Corrag Buidhe was the next challenge, another airy place. For some reason I got to calling it the Corrag Buttress. I assume I heard it called that. Whatever it is called, it is still a fearsome part of the ridge. By the time Stuart and I were on it, the day was passing and I thought we had better get a move on. I got Stuart to sit atop it and, NOT move. Meanwhile I explored down a bulge that protruded out toward the Lochan No descent route that way. I scrambled back up and continued on towards Sail Liath.
I considered going over Sail Liath and down by Lochan na Bràthan then follow the track down Gleann Chaorachain that leads to Corrie Hallie and the Gairloch Road.
However, just before Sail Liath, on my left I spy an obvious gulley leading down to Loch Toll an Lochain. It looked particularly steep, but manageable and giving us a quicker exit and an easier walk back to the car at Dundonnell via Coir a’ Ghiubhsachain. Another consideration was tiredness. We were starting to feel a bit ‘bushed’ and the thought of dragging ourselves over another peak was less than inviting. Hence the ‘bail out’.
I find out later that our descent gulley is called Constabulary Couloir, a regular winter ascent route.
a winter view of Constabulary Couloir - not quite the view or conditions we descended in - image sent to me by a member of Dundonnell Mountain Rescue Team
We head on down and soon find a few awkward snow patches ‘clogging’ some of the narrow sections. I get Stuart to wait at these parts until I secure myself a few feet below him. He then carefully picks his way to my position. We repeat that manoeuvre every time we encountered the snow patches. Then we are on the last ‘run out’ and beside the Lochan.
Earlier I had enthused about the spectacular views from the ridge. I will now say that, in my humble opinion, standing beside Loch Toll an Lochain and looking up and round at that semi circle of thousand foot high cliffs, has to be ‘up there’ when awesome views are being considered.
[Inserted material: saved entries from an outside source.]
-- ==== Sys2Proof/Laws/Decode.lean ====
section
/-! SUPPORT. Each format's fields survive their way into a word and back (R28 to R45). -/

namespace Sys2Proof

theorem extract_append_low {n m : Nat} (x : BitVec n) (y : BitVec m) {lo len : Nat} (h : lo + len ≤ m) :
    (x ++ y).extractLsb' lo len = y.extractLsb' lo len := by
  apply BitVec.eq_of_getLsbD_eq
  intro i hi
  simp only [BitVec.getLsbD_extractLsb', BitVec.getLsbD_append]
  simp [hi, show lo + i < m by omega]
theorem extract_append_high {n m : Nat} (x : BitVec n) (y : BitVec m) {lo len : Nat} (h : m ≤ lo) :
    (x ++ y).extractLsb' lo len = x.extractLsb' (lo - m) len := by
  apply BitVec.eq_of_getLsbD_eq
  intro i hi
  simp only [BitVec.getLsbD_extractLsb', BitVec.getLsbD_append]
  simp [hi, show ¬ lo + i < m by omega, show lo + i - m = lo - m + i by omega]
theorem getLsbD_append_low {n m : Nat} (x : BitVec n) (y : BitVec m) {i : Nat} (h : i < m) : (x ++ y).getLsbD i = y.getLsbD i := by
  simp [BitVec.getLsbD_append, h]
theorem getLsbD_append_high {n m : Nat} (x : BitVec n) (y : BitVec m) {i : Nat} (h : m ≤ i) : (x ++ y).getLsbD i = x.getLsbD (i - m) := by
  simp [BitVec.getLsbD_append, show ¬ i < m by omega]
theorem extract_all {n : Nat} (x : BitVec n) : x.extractLsb' 0 n = x := by
  apply BitVec.eq_of_getLsbD_eq
  intro i hi
  simp [hi]
theorem ofBool_bit (b : Bool) : (BitVec.ofBool b).getLsbD 0 = b := by cases b <;> rfl

theorem Perm.ofBits_toBits (p : Perm) : Perm.ofBits p.toBits = some p := by
  cases p with
  | none => rfl
  | butterfly i => revert i; decide
  | rev32 => rfl
  | rev8 => rfl
  | rot8 r => revert r; decide
  | bcast l => revert l; decide
theorem Opnd.ofBits_toBits (o : Opnd) : Opnd.ofBits o.toBits = o := by
  cases o with
  | reg n =>
    simp (disch := omega) only [Opnd.ofBits, Opnd.toBits, getLsbD_append_high, extract_append_low, extract_all]
    simp
  | ind k i d =>
    simp (disch := omega) only [Opnd.ofBits, Opnd.toBits, getLsbD_append_high, getLsbD_append_low, extract_append_low, extract_append_high,
      extract_all]
    simp
theorem Src.ofBits_toBits (s : Src) : Src.ofBits s.toBits = some s := by
  simp (disch := omega) only [Src.ofBits, Src.toBits, extract_append_low, extract_append_high, extract_all, Nat.sub_self, Perm.ofBits_toBits,
    Opnd.ofBits_toBits, Option.map_some]
theorem PSrc.ofBits_toBits (s : PSrc) : PSrc.ofBits s.toBits = s := by
  cases s <;> simp (disch := omega) only [PSrc.ofBits, PSrc.toBits, getLsbD_append_high, extract_append_low, extract_all] <;> simp
theorem Half.ofBits_toBits (h : Half) : Half.ofBits h.toBits = h := by
  simp (disch := omega) only [Half.ofBits, Half.toBits, extract_append_low, extract_append_high, extract_all, PSrc.ofBits_toBits, Nat.sub_self]

/-! ### Whole words -/

theorem FmtA.ofSlot_toSlot (opc : Nat) (f : FmtA) : FmtA.ofSlot (f.toSlot opc) = .ok f := by
  simp (disch := omega) only [FmtA.ofSlot, FmtA.toSlot, Common.ofSlot, Common.bits, getLsbD_append_low, getLsbD_append_high, extract_append_low, extract_append_high, Nat.reduceSub, extract_all,
    ofBool_bit, Src.ofBits_toBits, Opnd.ofBits_toBits]
theorem FmtA.slotOpc_toSlot (opc : Nat) (f : FmtA) : slotOpc (f.toSlot opc) = opc % 1024 := by
  simp (disch := omega) only [slotOpc, FmtA.toSlot, Common.bits, extract_append_low, extract_append_high, Nat.reduceSub, extract_all,
    BitVec.toNat_ofNat, Nat.reducePow]
theorem FmtB.ofSlot_toSlot (opc : Nat) (f : FmtB) : FmtB.ofSlot (f.toSlot opc) = .ok f := by
  simp (disch := omega) only [FmtB.ofSlot, FmtB.toSlot, Common.ofSlot, Common.bits, getLsbD_append_low, getLsbD_append_high, extract_append_low, extract_append_high, Nat.reduceSub, extract_all,
    ofBool_bit, Src.ofBits_toBits, Opnd.ofBits_toBits]
theorem FmtB.slotOpc_toSlot (opc : Nat) (f : FmtB) : slotOpc (f.toSlot opc) = opc % 1024 := by
  simp (disch := omega) only [slotOpc, FmtB.toSlot, Common.bits, extract_append_low, extract_append_high, Nat.reduceSub, extract_all,
    BitVec.toNat_ofNat, Nat.reducePow]
theorem FmtJ.ofSlot_toSlot (opc : Nat) (f : FmtJ) : FmtJ.ofSlot (f.toSlot opc) = .ok f := by
  simp (disch := omega) only [FmtJ.ofSlot, FmtJ.toSlot, Common.ofSlot, Common.bits, getLsbD_append_low, getLsbD_append_high, extract_append_low, extract_append_high, Nat.reduceSub, extract_all,
    ofBool_bit, Src.ofBits_toBits, if_true]
theorem FmtJ.slotOpc_toSlot (opc : Nat) (f : FmtJ) : slotOpc (f.toSlot opc) = opc % 1024 := by
  simp (disch := omega) only [slotOpc, FmtJ.toSlot, Common.bits, extract_append_low, extract_append_high, Nat.reduceSub, extract_all,
    BitVec.toNat_ofNat, Nat.reducePow]
theorem FmtM.ofSlot_toSlot (opc : Nat) (f : FmtM) : FmtM.ofSlot (f.toSlot opc) = .ok f := by
  simp (disch := omega) only [FmtM.ofSlot, FmtM.toSlot, Common.ofSlot, Common.bits, getLsbD_append_low, getLsbD_append_high, extract_append_low, extract_append_high, Nat.reduceSub, extract_all,
    ofBool_bit, Src.ofBits_toBits, Opnd.ofBits_toBits]
theorem FmtM.slotOpc_toSlot (opc : Nat) (f : FmtM) : slotOpc (f.toSlot opc) = opc % 1024 := by
  simp (disch := omega) only [slotOpc, FmtM.toSlot, Common.bits, extract_append_low, extract_append_high, Nat.reduceSub, extract_all,
    BitVec.toNat_ofNat, Nat.reducePow]
theorem FmtX.ofSlot_toSlot (opc : Nat) (f : FmtX) : FmtX.ofSlot (f.toSlot opc) = .ok f := by
  simp (disch := omega) only [FmtX.ofSlot, FmtX.toSlot, Common.ofSlot, Common.bits, getLsbD_append_low, getLsbD_append_high, extract_append_low, extract_append_high, Nat.reduceSub, extract_all,
    ofBool_bit, Src.ofBits_toBits, if_true]
theorem FmtX.slotOpc_toSlot (opc : Nat) (f : FmtX) : slotOpc (f.toSlot opc) = opc % 1024 := by
  simp (disch := omega) only [slotOpc, FmtX.toSlot, Common.bits, extract_append_low, extract_append_high, Nat.reduceSub, extract_all,
    BitVec.toNat_ofNat, Nat.reducePow]
theorem FmtS.ofSlot_toSlot (opc : Nat) (f : FmtS) : FmtS.ofSlot (f.toSlot opc) = .ok f := by
  simp (disch := omega) only [FmtS.ofSlot, FmtS.toSlot, Common.ofSlot, Common.bits, getLsbD_append_low, getLsbD_append_high, extract_append_low, extract_append_high, Nat.reduceSub, extract_all,
    ofBool_bit, Src.ofBits_toBits, Opnd.ofBits_toBits, if_true]
theorem FmtS.slotOpc_toSlot (opc : Nat) (f : FmtS) : slotOpc (f.toSlot opc) = opc % 1024 := by
  simp (disch := omega) only [slotOpc, FmtS.toSlot, Common.bits, extract_append_low, extract_append_high, Nat.reduceSub, extract_all,
    BitVec.toNat_ofNat, Nat.reducePow]
theorem FmtP.ofSlot_toSlot (f : FmtP) : FmtP.ofSlot f.toSlot = f := by
  simp (disch := omega) only [FmtP.ofSlot, FmtP.toSlot, getLsbD_append_low, getLsbD_append_high, extract_append_low, extract_append_high, Nat.reduceSub, extract_all, ofBool_bit,
    Half.ofBits_toBits]

/-! ### Decoding a word that was put together -/

theorem decode_toSlotA {opc : Nat} {f : FmtA} {i : Instr} (hf : formatOf (opc % 1024) = .a) (hb : buildA (opc % 1024) f = some i)
    (hw : i.wf = true) : decode false (f.toSlot opc) = .ok i := by
  simp [decode, decodeRaw, FmtA.slotOpc_toSlot, hf, FmtA.ofSlot_toSlot, Except.bind, hb, orReject, hw]
theorem decode_toSlotB {opc : Nat} {f : FmtB} {i : Instr} (hf : formatOf (opc % 1024) = .b) (hb : buildB (opc % 1024) f = some i)
    (hw : i.wf = true) : decode false (f.toSlot opc) = .ok i := by
  simp [decode, decodeRaw, FmtB.slotOpc_toSlot, hf, FmtB.ofSlot_toSlot, Except.bind, hb, orReject, hw]
theorem decode_toSlotJ {opc : Nat} {f : FmtJ} {i : Instr} (hf : formatOf (opc % 1024) = .j) (hb : buildJ (opc % 1024) f = some i)
    (hw : i.wf = true) : decode false (f.toSlot opc) = .ok i := by
  simp [decode, decodeRaw, FmtJ.slotOpc_toSlot, hf, FmtJ.ofSlot_toSlot, Except.bind, hb, orReject, hw]
theorem decode_toSlotM {opc : Nat} {f : FmtM} {i : Instr} (hf : formatOf (opc % 1024) = .m) (hb : buildM (opc % 1024) f = some i)
    (hw : i.wf = true) : decode false (f.toSlot opc) = .ok i := by
  simp [decode, decodeRaw, FmtM.slotOpc_toSlot, hf, FmtM.ofSlot_toSlot, Except.bind, hb, orReject, hw]
theorem decode_toSlotX {opc : Nat} {f : FmtX} {i : Instr} (hf : formatOf (opc % 1024) = .x) (hb : buildX (opc % 1024) f = some i)
    (hw : i.wf = true) : decode false (f.toSlot opc) = .ok i := by
  simp [decode, decodeRaw, FmtX.slotOpc_toSlot, hf, FmtX.ofSlot_toSlot, Except.bind, hb, orReject, hw]
theorem decode_toSlotS {opc : Nat} {f : FmtS} {i : Instr} (hf : formatOf (opc % 1024) = .s) (hb : buildS (opc % 1024) f = some i)
    (hw : i.wf = true) : decode false (f.toSlot opc) = .ok i := by
  simp [decode, decodeRaw, FmtS.slotOpc_toSlot, hf, FmtS.ofSlot_toSlot, Except.bind, hb, orReject, hw]
theorem decode_toSlotP {f : FmtP} (hw : (Instr.pairWord f).wf = true) : decode true f.toSlot = .ok (.pairWord f) := by
  simp [decode, FmtP.ofSlot_toSlot, hw]

end Sys2Proof
end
But it was more than that, it was humbling and when I took it all in I realised how small and insignificant I am, we are, when pitched into the wonders of nature and the sobering fact that what I was observing was hundreds of million years old and in fact had not always been in this spot, having worked its way to this position from south of the equator.
I soon brought things back to mundane reality as I stripped off my sweaty gear, every stitch of it, much to Stuart’s shock as he asked, ‘dad, what are you doing?’ Too late, by the time he had completed his utterance, I was deep in the Lochan.
Not for long as it turned out. My hot sweaty body so rudely plunged into the icy waters nearly resulted in stopping my heart. I exited like a blue whale exploding from the deep. Well, perhaps not quite so spectacularly. A quick rub down with my sweaty vest and off we set.
The walk back was made easier, not only because the way was marked by regular cairns but also because much of it was over easy walking slabs. We pass the same waterfalls on Allt a’Mhuilinn that we had viewed that morning. Our route was also blessed by meadow pipits and we came across a nest with four beautiful eggs.
Then it was a refreshment at the Dundonnell hotel at the hands of Selby and Flora, wonderful people and hosts.
The run back to Tournaig was completed with the lowering sun lighting our way.
All in all a wonderful, if tiring experience.